I started using RRT to do a biological system, out of a personal need to take on a more challenging project than small sample models. Also, before starting with ObjecTime, I worked for three years at Nortel Networks, including a year with the architecture team of a large digital switch (300 software and hardware developers), and I wanted to learn more about architecture by comparing what I know of complex digital systems with the even more complex biological systems.
It's natural for someone with a digital switch and data communications background to model architecture and behavior before tackling the graphics. Most developers on that large project at Nortel never see any graphic output; graphics is done as part of a separate network management system implemented on another computer. So I've spent most of my development effort on the biology simulation trying to get a good architecture in place, and am only now figuring out how to get 3D (VRML for now) visualization of what's happening inside the simulation.
My architectural goal has been to model everything in terms of a few basic types of active objects that act on data, and to have the higher-level behavior emerge out of this. Active objects include things like enzymes and other proteins, biological membranes, and the sun. Proteins and membranes continuously act on 100 or so small molecules such as glucose. The model also includes a large number of structural containers such as cell, various organelles, nervous system, circulatory system, digestive system, human being, simple ecology, etc.

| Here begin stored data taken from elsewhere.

/-- An UPDATE that completes a block leaves its last COMPRESS on the operand ports: H as it stood before, and the last
of the blocks (R95, R153). -/
theorem updateBody_operands {data : List Byte} {s u : State} {n : Nat} (hc : s.cnt.toNat < 64)
    (hn : (s.cnt.toNat + data.length) / 64 = n + 1) (hu : updateBody data s = .ok u) :
    u.stateIn = quadBits (foldBlocks n s.h (blockBytes data s)) ∧
      u.blockIn = blockOfBytes (((blockBytes data s).drop (64 * n)).take 64) := by
  rcases Nat.eq_zero_or_pos s.cnt.toNat with h0 | h0
  · rw [updateBody_fresh h0] at hu
    obtain ⟨uin, ublk⟩ := updateTail_operands (BitVec.eq_of_toNat_eq (by simpa using h0)) hu
    have blocks : data.length / 64 = n + 1 := by omega
    obtain ⟨pin, pblk, -⟩ := compressBlocks_ports n data (s.setLen (add64 s.len (bitCount data.length)))
    rw [uin, ublk, blocks, blockBytes, if_pos h0]
    exact ⟨pin, pblk⟩
  · have full : 64 ≤ s.cnt.toNat + data.length := by omega
    obtain ⟨v, hv, hbuf, hh, hcnt, -, -, -, -, -, -, -, hin, hblk, -⟩ :=
      topUp_full (s := s.setLen (add64 s.len (bitCount data.length))) h0 hc full
    simp only [updateBody, hv, bind, Except.bind] at hu
    obtain ⟨uin, ublk⟩ := updateTail_operands hcnt hu
    have blocks : (data.drop (64 - s.cnt.toNat)).length / 64 = n := by rw [List.length_drop]; omega
    have bytes : blockBytes data s = v.buf.readBytes 0 64 ++ data.drop (64 - s.cnt.toNat) := by
      rw [blockBytes, toppedUp, if_neg h0.ne', if_neg h0.ne', hbuf]
      rfl
    rw [uin, ublk, State.setLen_cnt, blocks, bytes]
    exact compressBlocks_operands_after (Memory.readBytes_length _ _ _) hh hin hblk

end Sys2Proof.Machine

/-! The ports of CMP after FINAL, which compresses the padded tail (R89, R95, R156). -/
namespace Sys2Proof.Machine

/-- The padded tail of a tail that leaves room for the length field: one block (R89). -/
theorem paddedTail_fits {tail : List Byte} (h : tail.length ≤ 55) (bits : BitVec 64) :
    paddedTail tail bits = tail ++ [markerByte] ++ zeroBytes (56 - (tail.length + 1)) ++ le64 bits := by
  have zeros : zeroPadding tail.length = 56 - (tail.length + 1) := by unfold zeroPadding; omega
  rw [paddedTail, zeros]

/-- The padded tail of a longer one: the zeros run over into a second block (R89). -/
theorem paddedTail_spills {tail : List Byte} (h : 55 < tail.length) (h64 : tail.length < 64) (bits : BitVec 64) :
    paddedTail tail bits =
      tail ++ [markerByte] ++ zeroBytes (64 - (tail.length + 1)) ++ (zeroBytes 56 ++ le64 bits) := by
  have zeros : zeroPadding tail.length = 64 - (tail.length + 1) + 56 := by unfold zeroPadding; omega
  rw [paddedTail, zeros, zeroBytes, List.replicate_add, ← zeroBytes, ← zeroBytes]
  simp only [List.append_assoc]

theorem zeroBytes_length (n : Nat) : (zeroBytes n).length = n := List.length_replicate

/-- The last block of FINAL: the first `p` bytes of BUF, zeros up to byte 55, the length field (R156). -/
theorem lastBlock_bytes {m : Memory} {p : Nat} (hm : Memory.wf m = true) (hp : p ≤ 56) (len : BitVec 64) :
    ((m.writeBytes p (zeroBytes (56 - p))).writeBytes 56 (le64 len)).readBytes 0 64 =
      m.readBytes 0 p ++ zeroBytes (56 - p) ++ le64 len := by
  have fits : p + (zeroBytes (56 - p)).length = 56 := by rw [zeroBytes_length]; omega
  rw [Memory.readBytes_writeBytes_front (Memory.writeBytes_wf hm (by omega)) (by rw [le64_length]) le_rfl,
    Memory.readBytes_writeBytes_front hm fits.symm (by decide)]

/-- The marker written after the valid bytes (R156). -/
theorem markedBuffer_bytes {s : State} (hw : s.bufferWf) (hc : s.cnt.toNat < 64) :
    (s.buf.writeBytes s.cnt.toNat [markerByte]).readBytes 0 (s.cnt.toNat + 1) = validBytes s ++ [markerByte] :=
  Memory.readBytes_writeBytes_front hw rfl hc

I have visually structured everything into an executable model that includes some 400 classes from the cell and biology domain. Depending on how its configured, it includes up to 100,000 or more objects at run-time. Most of my work has involved reading a university textbook on Cell Biology, spending endless hours thinking about what each paragraph or section means in terms that I'm familiar with, capturing my understanding of things directly in the model as entities with biological names, adding state machines to active objects, adding C++ code to the state transitions, and visually plugging all the pieces together.
My simulation is primarily based on message-passing between active objects, called capsules in RRT. Capsules send messages through their ports. If a port isn’t connected to anything, the only bad effect is that the message doesn't get delivered. Most of my ports understand the same set of messages, so it's easy to connect up things that at first glance may not look like they will need to communicate. I also use more traditional C++ constructs where these are most appropriate. This gives me the best combination of flexibility, robustness and high performance.
If my entire RRT/C++ model is compiled (any part of it can be separately compiled and run), it includes the following components all of which interact continuously as the model executes:
- A simple ecology with one plant and a human being.
- A sun to provide solar energy to the plant, and to make the plant visible to the human being.
- A nervous system that in the simulation allows the human to see the plant, and to pass this information to the muscles in the mouth. It includes some 300 neurons with connecting synapses. Axons and dendrites communicate across synapses using the same chemical messaging as the rest of the system.
- A digestive system that allows the human to digest what the mouth provides and pass the digested small molecules to the blood.
- A circulatory system with a heart that continuously pumps some 200 red blood cells through a network of veins, arteries and capillaries. It exchanges sugars, oxygen and carbon dioxide with mucosal cells, neurons, and the lung.
- A respiratory system that exchanges oxygen and carbon dioxide between the external atmosphere and internal capillaries.
- Constant interaction between enzymes/proteins and the small molecules they act on, using standard Michaelis-Menten and other kinetic equations. This includes the Glycolytic Pathway, the TCA cycle, and the movement of small molecules across membranes such as between the cytosol and the compartments of mitochondria. In the complete simulation, small sugar molecules originate in the lettuce plant, are eaten and passed to the blood and eventually find their way into the nerve cells.
- An external gene database specifies the attributes of genes in each cell's chromosomes. Enzymes within each cell are configured by messenger RNA and ribosomes, using the attributes contained in the genes. Thus the behavior (such as which small molecules they act on) of enzymes in the simulation can be changed, or new enzymes can be added, by editing the gene database.
Ultimately I want the simulation to be as autopoietic (self-making) as possible. Autopoiesis is described in Fritjof Capra's book The Web of Life, and he gets the concept from Maturana and Varela. The idea is to have everything in the model not only interacting with everything else, but to actually have everything participating in making everything else. To quote from Capra (page 98), autopoiesis "is a network of production processes, in which the function of each component is to participate in the production or transformation of other components in the network". Also, I want my 3D graphics to display what continuously emerges out of all this self-making.